Stored items

○ ○ ○

/-- 06 Table 6-6: a snapshot slot: its bytes that are not zero, as runs from an offset, up to the signatures. -/
structure LedgerSlot where
  /-- 06_array R176 (Table 6-6). -/
  seq : Nat := 0
  /-- 06_array R176 (Table 6-6): last journal sequence included. -/
  last : Nat := 0
  /-- 06_array R176 (Table 6-6). -/
  body : List (Nat × List Byte) := []
  /-- 06_array R179, 12_partitions R355: the block at the start of the signature area. -/
  signatures : List Byte := []
  /-- 12_partitions R348: the owner area up to the end of its block. -/
  owner : List Byte := []
  /-- (the model's own): as Koravo left it, its signatures standing. -/
  made : Bool := true
deriving DecidableEq, Repr

/-- 12 R357: a firmware image. -/
structure FwImage where
  /-- 12_partitions R357. -/
  svn : Nat := 0
  /-- 12_partitions R357. -/
  bytes : List Byte := []
  /-- (the model's own): as Koravo left it, its block standing. -/
  made : Bool := true
deriving DecidableEq, Repr

/-- 06 R176-R180, 12 R348: the ledger's own state. -/
structure Ledger where
  /-- 06_array R176. -/
  copyA : Option Nat := none
  /-- 06_array R176. -/
  copyB : Option Nat := none
  /-- 06_array R180. -/
  lostA : Bool := false
  /-- 06_array R180. -/
  lostB : Bool := false
  /-- 06_array R176. -/
  seqA : Nat := 0
  /-- 06_array R176. -/
  seqB : Nat := 0
  /-- 06_array R180. -/
  okA : Bool := true
  /-- 06_array R180. -/
  okB : Bool := true
  /-- 06_array R178. -/
  waiting : List JournalChange := []
  /-- 16_electrical R423: of the changes that wait, those whose commit had started when the power failed. -/
  inHand : Nat := 0
  /-- 06_array R179. -/
  journal : Nat := 0
  /-- 06_array R179. -/
  snapSeq : Nat := 0
  /-- 06_array R179. -/
  slot : Nat := 0
  /-- 06_array R179. -/
  snapAt : U64 := 0
  /-- 06_array R179. -/
  snapping : Bool := false
  /-- 06_array R176 (Table 6-5): slots 0 and 1. -/
  slots : List LedgerSlot := [{}, {}]
  /-- 06_array R179: the contents of the snapshot being written. -/
  snapNext : LedgerSlot := {}
  /-- 06_array R176 (Table 6-5): the journal since the older slot. -/
  entries : List JournalRec := []
  /-- 06_array R163: every array is due, those too that hold no record. -/
  allDue : Bool := false
  /-- (the model's own). -/
  nextJob : Nat := 1
  /-- 06_array R178. -/
  counterAt : U64 := 0
  /-- 06_array R163. -/
  wallCommit : U64 := 0
  /-- 06_array R176 (Table 6-6). -/
  powerCycles : Nat := 0
  /-- 06_array R176 (Table 6-6). -/
  poweredS : Nat := 0
  /-- 00_scope R11, 06_array R176. -/
  relocation : Map Nat := .empty
  /-- 06_array R178. -/
  relocNext : List (Nat × Nat) := []
  /-- 06_array R178. -/
  emapNext : List (Nat × List Nat) := []
  /-- 06_array R173. -/
  stuckCount : Nat := 0
  /-- 06_array R176. -/
  stuckList : List (Nat × Nat × Nat) := []
  /-- 12_partitions R348. -/
  ownerSeq : Nat := 0
  /-- 12_partitions R348. -/
  owner : Nat := 0
  /-- 12_partitions R348. -/
  minSvn : Nat := 0
  /-- 12_partitions R348. -/
  ownerNext : Option (Nat × Nat × Word) := none
  /-- 12_partitions R357. -/
  fw : List FwImage := [{}, {}]
  /-- 12_partitions R358. -/
  fwFrag : List Byte := []
  /-- 12_partitions R358. -/
  fwNext : Option (FwImage × Bool × Nat × Word) := none
  /-- 12_partitions R357. -/
  fwSvn : Nat := 0
  /-- 12_partitions R360. -/
  fwBytes : List Byte := []
  /-- 06_array R180. -/
  rebuildA : Option Nat := none
  /-- 06_array R180. -/
  rebuildB : Option Nat := none
deriving DecidableEq, Repr

/-- 15 R405 Table 15-3. -/
structure PortTime where
  /-- 15_observability R405. -/
  peer : Nat := 0
  /-- 15_observability R405. -/
  valid : Bool := false
  /-- 15_observability R405. -/
  drift : Int := 0
  /-- 15_observability R405. -/
  offset : Int := 0
  /-- 15_observability R405. -/
  tMeas : U64 := 0
  /-- 15_observability R405. -/
  asym : Nat := 0
deriving DecidableEq, Repr

/-- 10: one fabric port. -/
structure Port where
  /-- 10_fabric R281 (Table 10-2). -/
  record : PortRec := {}
  /-- 10_fabric R309. -/
  up : Bool := false
  /-- 10_fabric R309. -/
  version : Nat := 0
  /-- 10_fabric R283. -/
  bad : BitVec 8 := 0
  /-- 10_fabric R282. -/
  width : Nat := 0
  /-- 10_fabric R282. -/
  lanes : BitVec 8 := 0
  /-- 10_fabric R283. -/
  retrain : Bool := false
  /-- 10_fabric R309. -/
  peer : Nat := 0
  /-- 15_observability R405. -/
  time : PortTime := {}
  /-- 10_fabric R287. -/
  retry : List FabPkt := []
  /-- 15_observability R403. -/
  ctr : Map Nat := .empty
deriving DecidableEq, Repr

/-- 10 R295 R297: a barrier of a job. -/
structure Barrier where
  /-- 10_fabric R295. -/
  number : Nat := 0
  /-- 10_fabric R295. -/
  arrived : List Nat := []
  /-- 10_fabric R297. -/
  first : U64 := 0
  /-- 10_fabric R297. -/
  timeout : Nat := 0
  /-- 10_fabric R295. -/
  cmd : Option (Nat × Word) := none
  /-- 10_fabric R297. -/
  sentAt : U64 := 0
deriving DecidableEq, Repr

/-- 10 R301: a collective under way. -/
structure Reduce where
  /-- 10_fabric R301. -/
  op : Nat := 0
  /-- 10_fabric R301. -/
  fmt : Nat := 0
  /-- 10_fabric R301. -/
  count : Nat := 0
  /-- 10_fabric R301. -/
  src : Nat := 0
  /-- 10_fabric R301. -/
  dst : Nat := 0
  /-- 10_fabric R301. -/
  all : Bool := false
  /-- 10_fabric R294. -/
  planned : Bool := false
  /-- 10_fabric R302. -/
  acc : List Word := []
  /-- 10_fabric R302. -/
  bad : List Nat := []
  /-- 10_fabric R302. -/
  got : List Nat := []
  /-- 10_fabric R302. -/
  parts : Map (List (Nat × List Byte)) := .empty
  /-- 10_fabric R302. -/
  result : List (Nat × List Byte) := []
  /-- 10_fabric R302. -/
  sent : Bool := false
  /-- 10_fabric R303. -/
  failed : Option Nat := none
  /-- 10_fabric R301. -/
  cmd : Option (Nat × Word) := none
deriving DecidableEq, Repr

/-- 10 R304 R305: a multicast under way at its origin. -/
structure Mcast where
  /-- 10_fabric R304. -/
  targets : List Nat := []
  /-- 10_fabric R305. -/
  results : Map Nat := .empty
  /-- 10_fabric R304. -/
  length : Nat := 0
  /-- 10_fabric R305. -/
  recAddr : Nat := 0
  /-- 10_fabric R305. -/
  deadline : U64 := 0
  /-- 10_fabric R285. -/
  seq : Nat := 0
  /-- 10_fabric R304. -/
  cmd : Option (Nat × Word) := none
deriving DecidableEq, Repr

/-- 10 R304: a multicast being received. -/
structure McastRx where
  /-- 10_fabric R304. -/
  origin : Nat := 0
  /-- 10_fabric R285. -/
  seq : Nat := 0
  /-- 10_fabric R305: the module that sent it here. -/
  sender : Nat := 0
  /-- 10_fabric R304. -/
  got : List (Nat × List Byte) := []
  /-- 10_fabric R305. -/
  result : Option Nat := none
  /-- 10_fabric R305. -/
  bad : List Nat := []
deriving DecidableEq, Repr

/-- 10 R288 R310: a job record. -/
structure Job where
  /-- 10_fabric R288. -/
  id : Nat := 0
  /-- 10_fabric R288. -/
  epoch : BitVec 8 := 0
  /-- 10_fabric R311. -/
  partition : Nat := 0
  /-- 10_fabric R295. -/
  members : List Nat := []
  /-- 10_fabric R295. -/
  rank : Nat := 0
  /-- 10_fabric R310. -/
  floor : Nat := 1
  /-- 10_fabric R310. -/
  version : Nat := 1
  /-- 10_fabric R312: the member of the lowest version when the job was created. -/
  slow : Nat := 0
  /-- 10_fabric R296. -/
  tbar : Nat := 0
  /-- 10_fabric R295. -/
  barrier : Option Barrier := none
  /-- 10_fabric R295. -/
  roots : List Barrier := []
  /-- 10_fabric R297. -/
  done : List Nat := []
  /-- 10_fabric R302. -/
  reduceNo : Nat := 0
  /-- 10_fabric R301. -/
  reduce : Option Reduce := none
  /-- 10_fabric R302. -/
  early : List FabPkt := []
  /-- 10_fabric R304. -/
  mcast : Option Mcast := none
  /-- 10_fabric R304. -/
  rx : List McastRx := []
deriving DecidableEq, Repr

/-- 10 R307: an end-to-end probe whose reply is awaited. -/
structure FabProbe where
  /-- 10_fabric R307. -/
  dst : Nat := 0
  /-- 10_fabric R285. -/
  seq : Nat := 0
  /-- 10_fabric R307. -/
  t1 : U64 := 0
  /-- 11_alaok R323. -/
  cmd : Nat × Word := (0, 0)
deriving DecidableEq, Repr

/-- 10: ports, routes, jobs. -/
structure Fabric where
  /-- 10_fabric R279. -/
  ports : Map Port := .empty
  /-- 10_fabric R289 (Table 10-8). -/
  route : RouteRec := {}
  /-- 10_fabric R309. -/
  peers : Map Nat := .empty
  /-- 10_fabric R288. -/
  jobs : List Job := []
  /-- 10_fabric R290. -/
  out : List FabPkt := []
  /-- 10_fabric R285. -/
  inbox : List FabPkt := []
  /-- 10_fabric R285. -/
  seqs : Map Nat := .empty
  /-- 10_fabric R307. -/
  exch : List (Nat × U64 × U64 × U64 × U64) := []
  /-- 10_fabric R307. -/
  probes : List FabProbe := []
deriving DecidableEq, Repr

/-- 14 R401 Table 14-5: a fault signature record. -/
structure FaultRec where
  /-- 14_faults R401. -/
  kind : Nat := 0
  /-- 14_faults R401. -/
  seq : Nat := 0
  /-- 14_faults R401. -/
  stamp : U64 := 0
  /-- 14_faults R401. -/
  window : Nat := 0
  /-- 14_faults R401. -/
  unit : Nat := 0
  /-- 14_faults R401. -/
  place : Nat := 0
  /-- 14_faults R401. -/
  unitKind : UnitKind := .module
  /-- 14_faults R401. -/
  partition : Nat := 255
  /-- 14_faults R401. -/
  sect : Nat := 255
  /-- 14_faults R401. -/
  action : Nat := 0
  /-- 14_faults R401. -/
  tag : Word := 0xFFFFFFFF
  /-- 14_faults R401. -/
  layer : Nat := 0xFFFF
  /-- 14_faults R401. -/
  edition : Nat := 0
  /-- 14_faults R401. -/
  marks : Nat := 0
  /-- 14_faults R401. -/
  replays : Nat := 0
  /-- 14_faults R401. -/
  setpointMv : Nat := 0
  /-- 14_faults R401. -/
  temp : Int := 0
  /-- 14_faults R401. -/
  pace : Nat := 0
  /-- 14_faults R401. -/
  floor : Nat := 0
  /-- 14_faults R401. -/
  wear : Nat := 0
  /-- 14_faults R401. -/
  ageS : Nat := 0
  /-- 14_faults R401. -/
  data : List Byte := []
deriving DecidableEq, Repr

/-- 15 R413 R416: stops. -/
structure Stop where
  /-- 15_observability R413. -/
  kind : StopKind := .none
  /-- 15_observability R413. -/
  cmds : List (Nat × Word) := []
  /-- 15_observability R413 (Table 15-8). -/
  stamp : U64 := 0
  /-- 15_observability R413. -/
  replays : Nat := 0
  /-- 15_observability R417. -/
  nowBase : StopKind := .none
deriving DecidableEq, Repr

/-- 15 R410: the gate field's digest collector. -/
structure Collector where
  /-- 15_observability R410. -/
  recs : List (Nat × Nat × List Byte) := []
  /-- 15_observability R410. -/
  waiting : List (Nat × Nat × List Byte) := []
  /-- 15_observability R410. -/
  index : Map Nat := .empty
deriving DecidableEq, Repr

/-- 13 R375: a self-test in progress. -/
structure SelfTest where
  /-- 13_bringup R375. -/
  conn : Nat := 0
  /-- 13_bringup R375. -/
  cmdTag : Word := 0
  /-- 13_bringup R375. -/
  units : List Nat := []
  /-- 13_bringup R375. -/
  scope : Nat := 0
  /-- 13_bringup R375. -/
  tests : BitVec 16 := 0
  /-- 13_bringup R375. -/
  idleOnly : Bool := false
  /-- 13_bringup R375. -/
  stopAt : U64 := 0
  /-- 13_bringup R376: the credits already drawn for the firings of this pass, by field. -/
  paid : List (Nat × Nat) := []
  /-- 06_array R164, 13_bringup R376: the second pass of its trim samples is due. -/
  second : Bool := false
  /-- 13_bringup R376: the (unit, test) pairs that have had a window with room for them. -/
  fit : List (Nat × Nat) := []
  /-- 13_bringup R378 (Table 13-8): the swaps of engines since it began: (core, engine out of service, engine in service). -/
  swaps : List (Nat × Nat × Nat) := []
deriving DecidableEq, Repr

/-- 13 R374: an accepted MG_RESET. -/
structure ResetReq where
  /-- 13_bringup R374. -/
  fast : Bool := false
  /-- 13_bringup R374. -/
  skipFill : Bool := false
deriving DecidableEq, Repr

/-- 12 R360: an attestation in progress: where its reply goes, and its report. -/
structure Attest where
  /-- 12_partitions R360. -/
  conn : Nat := 0
  /-- 12_partitions R360. -/
  cmdTag : Word := 0
  /-- 12_partitions R360. -/
  report : List Byte := []
deriving DecidableEq, Repr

○ ○ ○

- Exercise aim -
Filter the lines above, keeping each one that contains the string "pass".

- Output of the exercise -
  /-- 13_bringup R376: the credits already drawn for the firings of this pass, by field. -/
  /-- 06_array R164, 13_bringup R376: the second pass of its trim samples is due. -/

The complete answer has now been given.